The realized GP procedure allows to fit (multi-dimensional) vector functions to data. SR can be done for vector function sub-components simultaneously or in parallel. The functions allowed by the library are arbitrary Java numeric expressions and allow using conditional expressions of the form:
<boolean expression> ? <numeric expression> : <numeric expression>
Moreover, numeric expressions allow for using any of the java.lang.Math
class function primitives. Our strong belief is that cross over operation when breeding function mostly makes little sense. Therefore, the only genetic operations supported are mutations which can be of the next two types:
- Mutating an existing expression into a completely new one of the same type
- Mutating the given function into another function with the same arity and with the same arguments
Another feature of the library is that it allows for Just In Time compilation (JIT) of the individuals in a form Java classes and dynamic loading thereof into JVM. The latter is done seamlessly for the library's user and allows one to compute individual's fitness from Java code or using Java Native Interface (JNI) in order to compute fitness from, e.g., C or C++ code.
Last but not least, is that the grammar provided for building expressions is probabilistic, each grammatical expression can be given a weight that defines its likelihood to be taken when choosing between expressions of the same type.
Using Software
Using software requires Netbeans IDE 8.2 or later and JDK v1.8 or later. Sample projects using the library are provided by:
- https://github.com/ivan-zapreev/SR2JLIB_EX
- https://github.com/ivan-zapreev/SCOTS2SR
The former is a Java-only project giving a basic example of how the library can be used, it contains multiple comments and is self-explanatory. The latter is a more involved JNI based project for symbolic fitting of SCOTSv2.0 https://gitlab.lrz.de/matthias/SCOTSv0.2 BDD controllers [Run16]. We also suggest taking a thorough look at the Java Doc of the library stored in the ./api/ folder of the project.

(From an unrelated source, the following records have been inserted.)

-- ==== Sys2Proof/WellFormed.lean ====
section
/-! DEFINITION. Which command terms have an encoding: the bits of `imm` that the command does not use are zero
(R122, R123). Operand values out of range are well formed: they decode and are answered ST_OPERAND (R124). -/

namespace Sys2Proof

/-- The bits of `imm` that the command uses (R123); for a command without an `imm` operand, none. -/
def Instr.immUsed : Instr → BitVec 16
  | .prepare _ _ => 0xFFFF#16
  | .faclc _ => 0x0003#16
  | .fachc _ => 0x0003#16
  | .cutcfg _ _ _ => 0x0003#16
  | .posbyp _ _ _ => 0x0001#16
  | .anen _ => 0x0001#16
  | .rdcoef _ _ _ => 0x0017#16
  | .rdcfg _ _ => 0x0001#16
  | .rdbin _ _ => 0xFFFF#16
  | .prd _ _ => 0xFFFF#16
  | .nop | .reset | .wrs _ _ | .rds _ | .wrc _ _ | .rdc _ | .facpk | .setcoef _ _ | .commit | .blkbeg | .smp _ _
  | .blkend | .fsnap _ | .favail _ | .fpopb _ | .frd _ | .fpope _ | .accum _ | .xform _ | .map _ | .publish _
  | .ptake _ => 0x0000#16

/-- The `imm` field of the command, zero where its format has none (R122). -/
def Instr.immField : Instr → BitVec 16
  | .prepare imm _ => imm
  | .faclc imm => imm
  | .fachc imm => imm
  | .cutcfg _ _ imm => imm
  | .posbyp _ _ imm => imm
  | .anen imm => imm
  | .rdcoef _ _ imm => imm
  | .rdcfg _ imm => imm
  | .rdbin _ imm => imm
  | .prd _ imm => imm
  | .nop | .reset | .wrs _ _ | .rds _ | .wrc _ _ | .rdc _ | .facpk | .setcoef _ _ | .commit | .blkbeg | .smp _ _
  | .blkend | .fsnap _ | .favail _ | .fpopb _ | .frd _ | .fpope _ | .accum _ | .xform _ | .map _ | .publish _
  | .ptake _ => 0x0000#16

/-- The command has an encoding: no unused bit of `imm` is set (R123). -/
def Instr.wellFormed (i : Instr) : Bool := i.immField &&& ~~~i.immUsed == 0#16

end Sys2Proof
end

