-- ==== Sys2Proof/Machine/Num.lean ====
section
/-! DEFINITION. The functions of the record `NUM` that are not the transform (R17, U2): free values with every named
property imposed (log 5).

P-FAITHFUL is imposed by rational arithmetic: an enclosure of the exact real result leaves the two `F32` values that
bracket it, and the free value chooses between them. -/

namespace Sys2Proof.Machine

/-! ### Enclosures of real numbers -/

/-- Two rational numbers between which a real number lies. -/
structure Enclosure where
  lo : ℚ
  hi : ℚ

/-- The enclosure of `m` with an error of at most `e`. -/
def Enclosure.around (m e : ℚ) : Enclosure := ⟨m - e, m + e⟩

/-- The sum of two enclosed numbers. -/
def Enclosure.add (a b : Enclosure) : Enclosure := ⟨a.lo + b.lo, a.hi + b.hi⟩

/-- An enclosed number times a rational one. -/
def Enclosure.scale (q : ℚ) (a : Enclosure) : Enclosure := ⟨min (q * a.lo) (q * a.hi), max (q * a.lo) (q * a.hi)⟩

/-- The quotient of two enclosed numbers, the second positive. -/
def Enclosure.div (a b : Enclosure) : Enclosure :=
  ⟨min (a.lo / b.lo) (a.lo / b.hi), max (a.hi / b.lo) (a.hi / b.hi)⟩

/-- The first `n` terms of Σ x^m · k! / (k + m)!; for `k` = 0, of the exponential series. -/
def expSeries (x : ℚ) : Nat → Nat → ℚ
  | 0, _ => 0
  | n + 1, k => 1 + x / (k + 1) * expSeries x n (k + 1)

/-- The first `n` terms of Σ (-y)^m · k! / (k + 2m)!; with y = x², the cosine series for `k` = 0 and, divided by x, the
sine series for `k` = 1. -/
def trigSeries (y : ℚ) : Nat → Nat → ℚ
  | 0, _ => 0
  | n + 1, k => 1 - y / ((k + 1) * (k + 2)) * trigSeries y n (k + 2)

/-- The first `n` terms of Σ u^m / (k + m); times u and for `k` = 1, of the series of -ln(1 - u). -/
def logSeries (u : ℚ) : Nat → Nat → ℚ
  | 0, _ => 0
  | n + 1, k => 1 / k + u * logSeries u n (k + 1)

/-- A bound of the remainder of the sine and cosine series after 80 terms. -/
def trigError (x : ℚ) : ℚ := 2 * |x| ^ 160 / Nat.factorial 160

/-- sin x, for x from 0 to π. -/
def sinEnclosure (x : ℚ) : Enclosure := .around (x * trigSeries (x * x) 80 1) (trigError x)

/-- cos x, for x from 0 to π. -/
def cosEnclosure (x : ℚ) : Enclosure := .around (trigSeries (x * x) 80 0) (trigError x)

/-- tan x, for x from 0 to below π/2. -/
def tanEnclosure (x : ℚ) : Enclosure := (sinEnclosure x).div (cosEnclosure x)

/-- e^x, for x from -24 to 24. -/
def expEnclosure (x : ℚ) : Enclosure := .around (expSeries x 256 0) (2 * |x| ^ 256 / Nat.factorial 256)

/-- ln z, for z from 1 to 2: -ln(1 - u) with u = 1 - 1/z. -/
def lnEnclosure (z : ℚ) : Enclosure :=
  let u := 1 - 1 / z
  let s := u * logSeries u 256 1
  ⟨s, s + u ^ 257 / (1 - u)⟩

/-- ln 10 = 3 ln 2 + ln (5/4). -/
def lnTen : Enclosure := ((lnEnclosure 2).scale 3).add (lnEnclosure (5 / 4))

/-- log10 of `n` units of 2^-149, for n above 0: with n = z · 2^e and z from 1 to below 2, (ln z + (e - 149) ln 2) / ln
10. -/
def log10Enclosure (n : Nat) : Enclosure :=
  (Enclosure.add (lnEnclosure (n / 2 ^ n.log2)) ((lnEnclosure 2).scale ((n.log2 : ℚ) - 149))).div lnTen

/-- 10^x = e^(x ln 10), for x from -10 to 10. -/
def pow10Enclosure (x : ℚ) : Enclosure :=
  let a := lnTen.scale x
  ⟨(expEnclosure a.lo).lo, (expEnclosure a.hi).hi⟩

namespace F32

/-! ### Faithful results -/

/-- The value of a finite word (R14). -/
def toRat (w : Word) : ℚ := signedUnits w / 2 ^ 149

/-- Bits 30:0 of the largest finite `F32` not above `q`, and of the smallest not below it, for q not below 0: the
magnitude is cut off below 24 significant bits or below 2^-149. -/
def magBelow (q : ℚ) : Nat :=
  let u := q * 2 ^ 149
  let k := (u.floor.toNat).log2 - 23
  min (k * 2 ^ 23 + (u / 2 ^ k).floor.toNat) (infBits - 1)

/-- Bits 30:0 of the smallest `F32` not below `q`, for q not below 0. -/
def magAbove (q : ℚ) : Nat :=
  let u := q * 2 ^ 149
  let k := (u.floor.toNat).log2 - 23
  min (k * 2 ^ 23 + (u / 2 ^ k).ceil.toNat) infBits

/-- The largest finite `F32` not above `q`. -/
def below (q : ℚ) : Word := if 0 ≤ q then pack false (magBelow q) else pack true (magAbove (-q))

/-- The smallest `F32` not below `q`. -/
def above (q : ℚ) : Word := if 0 ≤ q then pack false (magAbove q) else pack true (magBelow (-q))

/-- A faithful result (R17, P-FAITHFUL) of free choice: one of the two `F32` values that bracket the enclosed number,
by bit 0 of `raw`; the `F32` value itself where there is one inside the enclosure. A zero has the sign of `raw`. -/
def faithful (raw : Word) (y : Enclosure) : Word :=
  let r := if raw.getLsbD 0 then above y.lo else below y.hi
  if isZero r then pack (sign raw) 0 else r

/-- The value is from 0 to `w`, a positive word. -/
def upTo (w x : Word) : Bool := isZero x || (!sign x && decide (mag x ≤ mag w))

/-- The largest `F32` below π. -/
def belowPi : Word := 0x40490FDA#32
/-- The largest `F32` below π/2. -/
def belowHalfPi : Word := 0x3FC90FDA#32
/-- 10.0. -/
def ten : Word := 0x41200000#32

/-- A word of [-1, 1]: `r` itself when it lies there. -/
def toUnit (r : Word) : Word := if mag r ≤ mag one then r else pack (sign r) (mag one)

/-- `NUM.sin(x)` (R17): NaN for NaN, faithful from 0 to π, in [-1, 1] for finite x, otherwise free (log 5). -/
def sin (x : Word) : Word :=
  let raw := Config.sinRaw x
  if isNaN x then asNaN raw
  else if upTo belowPi x then faithful raw (sinEnclosure (toRat x))
  else if isFinite x then toUnit raw else raw

/-- `NUM.cos(x)` (R17): NaN for NaN, faithful from 0 to π, in [-1, 1] for finite x, otherwise free (log 5). -/
def cos (x : Word) : Word :=
  let raw := Config.cosRaw x
  if isNaN x then asNaN raw
  else if upTo belowPi x then faithful raw (cosEnclosure (toRat x))
  else if isFinite x then toUnit raw else raw

/-- `NUM.tan(x)` (R17): NaN for NaN, tan(+0.0) = +0.0, faithful from 0 to below π/2, otherwise free (log 5). -/
def tan (x : Word) : Word :=
  let raw := Config.tanRaw x
  if isNaN x then asNaN raw
  else if x = zero then zero
  else if upTo belowHalfPi x then faithful raw (tanEnclosure (toRat x))
  else raw

/-- `NUM.log10(x)` (R17): NaN for NaN, log10(1.0) = +0.0, log10(+Inf) = +Inf, faithful for finite x above 0, otherwise
free (log 5). -/
def log10 (x : Word) : Word :=
  let raw := Config.log10Raw x
  if isNaN x then asNaN raw
  else if x = one then zero
  else if x = 0x7F800000#32 then 0x7F800000#32
  else if isFinite x && !sign x && !isZero x then faithful raw (log10Enclosure (units x))
  else raw

/-- `NUM.pow10(x)` (R17): NaN for NaN, pow10(±0.0) = 1.0, faithful from -10 to 10, and a result above 0 or +0.0 or +Inf,
otherwise free, for every other x (log 5). -/
def pow10 (x : Word) : Word :=
  let raw := Config.pow10Raw x
  if isNaN x then asNaN raw
  else if isZero x then one
  else if mag x ≤ mag ten then faithful raw (pow10Enclosure (toRat x))
  else pack false (min (mag raw) infBits)

end F32

end Sys2Proof.Machine
end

It is a known issue with the Java 8 JIT compiler that its caches can become full thus preventing further individuals' compilation and potentially preventing the library to function properly. Therefore, in case a JIT compilation is to be used, see the section on library interfaces further in the text, we suggest supplying Java with the following command line arguments:
-XX:InitialCodeCacheSize=1024m
-XX:ReservedCodeCacheSize=2048m
-XX:+UseCodeCacheFlushing
These are to be provided as Java command line parameters of the application using SR2JLIB
. If needed, the cache sizes can be increased even further.
Main Concepts
This section explains how the library can be used by specifying:
- The way the grammars are to be specified
- The library interfaces to be used
- The observers and listeners to be implemented
Grammar
The grammar
is needed to define valid numeric and boolean expressions to be used as vector function components. It is defined as a set of new-line-separated grammar entries:
<grammar> := <entry> | <grammar> \n <entry>
Each grammar entry
defines an expression type
and consists of the type name and one or more semicolon-separated expressions of this type:
<entry> := (<type> := <expression>) | <entry> ; <expression>
Each type
is a string
and there are several-predefined (and thus reserved) types available by default:
R - real expression
B - boolean expression
L - logical constant
V - variable
D - double constant
Note that, L
, V
, and D
are build-in and R
with B
are to be specified by the user. Boolean expressions (B
) only require specification if are implicitly or explicitly used to define R
. Specifying R
is compulsory, as any genetically breed function will be of type R
.
Each expression
is defined by:
- a function (some numeric/boolean expression);
- its argument types;
- an optional
weight
- a positive double defining the probability distribution over expressions of the same type (if omitted, the default value is 1.0):
<expression> := [<function>](<types>) |
[<function>](<types>)@<weight>
Here, function
is a valid Java expression (boolean or numerical depending on the context) which uses parameters named x
followed by indexes starting with 1
(i.e. x1, x2, x3). Function parameters define function arguments and their types are given by the types
entry in the definition above. The latter is a comma-separated list:
<types> := <type> | <types>, <type>
where the number of elements in the list must corresponds to the number of distinct function
parameters. Moreover, the parameter index matches the corresponding type
position in the list.
Any function
may use the java.lang.Math
class by referencing it with the $
sign. For instance $sin(x1)
will be interpreted as Math.sin(x1)
. Consider the following valid expression examples:
[x1 - $floor(x1)](D)
[$sin(x1)*x2](V,D)
[$sin(x2)*x1](D,V)
Note that here, [$sin(x1)*x2](V,D)
and [$sin(x2)*x1](D,V)
are equivalent and both result in a variable argument sinus multiplied with a real constant.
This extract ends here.